Saved entries

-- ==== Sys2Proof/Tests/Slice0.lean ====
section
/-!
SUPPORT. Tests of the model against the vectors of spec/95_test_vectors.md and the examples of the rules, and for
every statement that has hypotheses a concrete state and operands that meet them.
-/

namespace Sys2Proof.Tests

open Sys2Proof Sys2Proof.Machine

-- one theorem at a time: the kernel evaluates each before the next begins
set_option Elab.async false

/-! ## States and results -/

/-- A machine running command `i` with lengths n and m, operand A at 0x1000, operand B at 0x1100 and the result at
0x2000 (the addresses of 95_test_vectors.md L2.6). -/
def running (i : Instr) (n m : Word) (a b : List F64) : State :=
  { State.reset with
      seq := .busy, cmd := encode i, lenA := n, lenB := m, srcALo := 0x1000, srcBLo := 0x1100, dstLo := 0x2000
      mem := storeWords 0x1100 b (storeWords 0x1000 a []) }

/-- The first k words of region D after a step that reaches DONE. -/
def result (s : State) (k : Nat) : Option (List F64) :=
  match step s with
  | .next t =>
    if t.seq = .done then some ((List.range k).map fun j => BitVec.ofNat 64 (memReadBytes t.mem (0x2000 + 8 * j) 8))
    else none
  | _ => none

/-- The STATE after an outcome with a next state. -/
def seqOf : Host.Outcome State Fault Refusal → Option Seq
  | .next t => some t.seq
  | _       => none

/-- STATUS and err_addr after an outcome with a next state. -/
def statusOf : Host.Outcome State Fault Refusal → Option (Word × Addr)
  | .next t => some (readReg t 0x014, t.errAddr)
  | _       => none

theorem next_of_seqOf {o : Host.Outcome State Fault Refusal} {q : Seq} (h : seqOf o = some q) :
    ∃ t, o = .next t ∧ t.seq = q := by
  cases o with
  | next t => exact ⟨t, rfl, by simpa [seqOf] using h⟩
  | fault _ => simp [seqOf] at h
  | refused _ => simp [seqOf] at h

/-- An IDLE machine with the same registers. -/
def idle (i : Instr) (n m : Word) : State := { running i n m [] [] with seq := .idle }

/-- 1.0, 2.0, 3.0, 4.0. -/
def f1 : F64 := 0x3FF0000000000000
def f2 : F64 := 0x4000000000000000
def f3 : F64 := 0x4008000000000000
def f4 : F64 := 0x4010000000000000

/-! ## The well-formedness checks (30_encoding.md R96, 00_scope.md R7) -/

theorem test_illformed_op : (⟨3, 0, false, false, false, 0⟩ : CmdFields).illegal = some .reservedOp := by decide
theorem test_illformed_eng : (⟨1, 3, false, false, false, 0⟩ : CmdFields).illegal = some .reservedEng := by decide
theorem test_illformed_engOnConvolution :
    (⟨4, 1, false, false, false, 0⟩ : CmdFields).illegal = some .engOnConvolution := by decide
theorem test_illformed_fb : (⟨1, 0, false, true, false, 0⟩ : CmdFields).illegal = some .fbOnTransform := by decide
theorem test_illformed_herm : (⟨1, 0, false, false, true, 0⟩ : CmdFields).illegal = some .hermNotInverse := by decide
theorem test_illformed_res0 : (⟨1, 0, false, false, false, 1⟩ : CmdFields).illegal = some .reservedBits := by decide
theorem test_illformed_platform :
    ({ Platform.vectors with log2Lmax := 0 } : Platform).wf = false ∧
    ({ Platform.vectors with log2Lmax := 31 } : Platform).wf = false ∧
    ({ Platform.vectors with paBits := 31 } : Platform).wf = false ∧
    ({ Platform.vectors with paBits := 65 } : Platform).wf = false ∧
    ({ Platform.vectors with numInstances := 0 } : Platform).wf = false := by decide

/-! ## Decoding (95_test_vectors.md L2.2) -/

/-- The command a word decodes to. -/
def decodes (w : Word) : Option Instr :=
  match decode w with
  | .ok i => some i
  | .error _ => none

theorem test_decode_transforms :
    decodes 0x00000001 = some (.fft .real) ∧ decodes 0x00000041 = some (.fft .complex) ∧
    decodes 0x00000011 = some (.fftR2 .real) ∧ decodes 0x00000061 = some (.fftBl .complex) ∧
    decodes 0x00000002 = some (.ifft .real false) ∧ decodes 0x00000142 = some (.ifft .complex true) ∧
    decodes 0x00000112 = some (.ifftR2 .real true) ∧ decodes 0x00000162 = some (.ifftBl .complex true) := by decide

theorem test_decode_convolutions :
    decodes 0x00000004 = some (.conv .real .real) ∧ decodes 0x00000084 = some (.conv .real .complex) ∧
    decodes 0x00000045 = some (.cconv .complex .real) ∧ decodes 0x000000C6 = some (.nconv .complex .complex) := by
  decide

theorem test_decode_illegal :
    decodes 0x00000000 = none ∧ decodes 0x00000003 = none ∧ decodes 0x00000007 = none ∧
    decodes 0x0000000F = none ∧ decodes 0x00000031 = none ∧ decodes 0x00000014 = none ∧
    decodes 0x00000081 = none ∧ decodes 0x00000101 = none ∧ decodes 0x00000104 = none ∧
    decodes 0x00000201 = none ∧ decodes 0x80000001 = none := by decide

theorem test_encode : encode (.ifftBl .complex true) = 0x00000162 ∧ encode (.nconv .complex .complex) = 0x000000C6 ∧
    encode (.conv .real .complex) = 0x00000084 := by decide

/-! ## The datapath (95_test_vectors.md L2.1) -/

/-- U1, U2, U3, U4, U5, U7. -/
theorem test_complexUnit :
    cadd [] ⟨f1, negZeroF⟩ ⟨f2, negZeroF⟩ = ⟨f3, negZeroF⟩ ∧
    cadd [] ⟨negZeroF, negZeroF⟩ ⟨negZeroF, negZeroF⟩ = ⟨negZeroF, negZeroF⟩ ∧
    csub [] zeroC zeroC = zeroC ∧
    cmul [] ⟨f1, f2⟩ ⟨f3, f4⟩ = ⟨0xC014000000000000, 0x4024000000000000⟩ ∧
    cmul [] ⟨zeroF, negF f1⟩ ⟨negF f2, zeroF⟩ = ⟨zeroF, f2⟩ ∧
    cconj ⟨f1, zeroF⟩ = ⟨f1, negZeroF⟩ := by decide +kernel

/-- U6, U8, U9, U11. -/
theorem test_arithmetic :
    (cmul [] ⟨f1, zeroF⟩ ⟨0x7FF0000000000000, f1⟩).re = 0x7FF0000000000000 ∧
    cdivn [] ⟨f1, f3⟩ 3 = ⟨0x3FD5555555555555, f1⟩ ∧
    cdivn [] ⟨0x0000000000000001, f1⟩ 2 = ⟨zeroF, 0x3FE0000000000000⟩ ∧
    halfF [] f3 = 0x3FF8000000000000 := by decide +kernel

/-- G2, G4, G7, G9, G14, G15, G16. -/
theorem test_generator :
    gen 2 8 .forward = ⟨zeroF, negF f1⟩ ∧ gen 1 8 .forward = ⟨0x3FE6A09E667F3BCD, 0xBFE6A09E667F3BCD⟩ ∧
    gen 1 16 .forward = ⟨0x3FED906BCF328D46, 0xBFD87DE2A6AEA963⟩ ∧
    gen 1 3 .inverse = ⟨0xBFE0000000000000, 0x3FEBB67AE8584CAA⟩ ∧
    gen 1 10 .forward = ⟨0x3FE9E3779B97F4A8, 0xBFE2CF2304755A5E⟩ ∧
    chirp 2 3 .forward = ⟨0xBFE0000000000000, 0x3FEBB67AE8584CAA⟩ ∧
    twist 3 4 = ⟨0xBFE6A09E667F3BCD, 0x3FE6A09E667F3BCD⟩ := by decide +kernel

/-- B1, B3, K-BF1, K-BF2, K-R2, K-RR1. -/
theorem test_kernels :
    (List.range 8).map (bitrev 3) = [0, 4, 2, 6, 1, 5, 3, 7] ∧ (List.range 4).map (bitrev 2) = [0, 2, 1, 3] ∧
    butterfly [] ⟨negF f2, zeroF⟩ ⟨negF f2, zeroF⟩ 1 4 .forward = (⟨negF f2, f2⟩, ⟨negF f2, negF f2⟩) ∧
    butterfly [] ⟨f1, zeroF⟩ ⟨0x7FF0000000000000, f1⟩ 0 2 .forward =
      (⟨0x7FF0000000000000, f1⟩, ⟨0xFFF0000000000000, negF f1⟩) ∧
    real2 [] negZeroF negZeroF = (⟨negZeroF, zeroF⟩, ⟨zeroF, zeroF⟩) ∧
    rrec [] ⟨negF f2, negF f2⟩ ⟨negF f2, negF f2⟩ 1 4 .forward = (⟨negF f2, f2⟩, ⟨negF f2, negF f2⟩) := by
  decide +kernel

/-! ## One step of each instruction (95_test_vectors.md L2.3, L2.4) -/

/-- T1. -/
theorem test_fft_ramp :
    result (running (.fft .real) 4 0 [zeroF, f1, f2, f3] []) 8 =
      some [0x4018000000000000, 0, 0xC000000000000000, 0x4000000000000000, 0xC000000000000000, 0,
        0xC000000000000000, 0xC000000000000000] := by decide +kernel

_WHAT TO DO_
The response must consist solely of the lines from the first line of the entries through the line containing "set_option Elab.async false", repeated exactly.

_RESPONSE AREA_
-- ==== Sys2Proof/Tests/Slice0.lean ====
section
/-!
SUPPORT. Tests of the model against the vectors of spec/95_test_vectors.md and the examples of the rules, and for
every statement that has hypotheses a concrete state and operands that meet them.
-/

namespace Sys2Proof.Tests

open Sys2Proof Sys2Proof.Machine

-- one theorem at a time: the kernel evaluates each before the next begins
set_option Elab.async false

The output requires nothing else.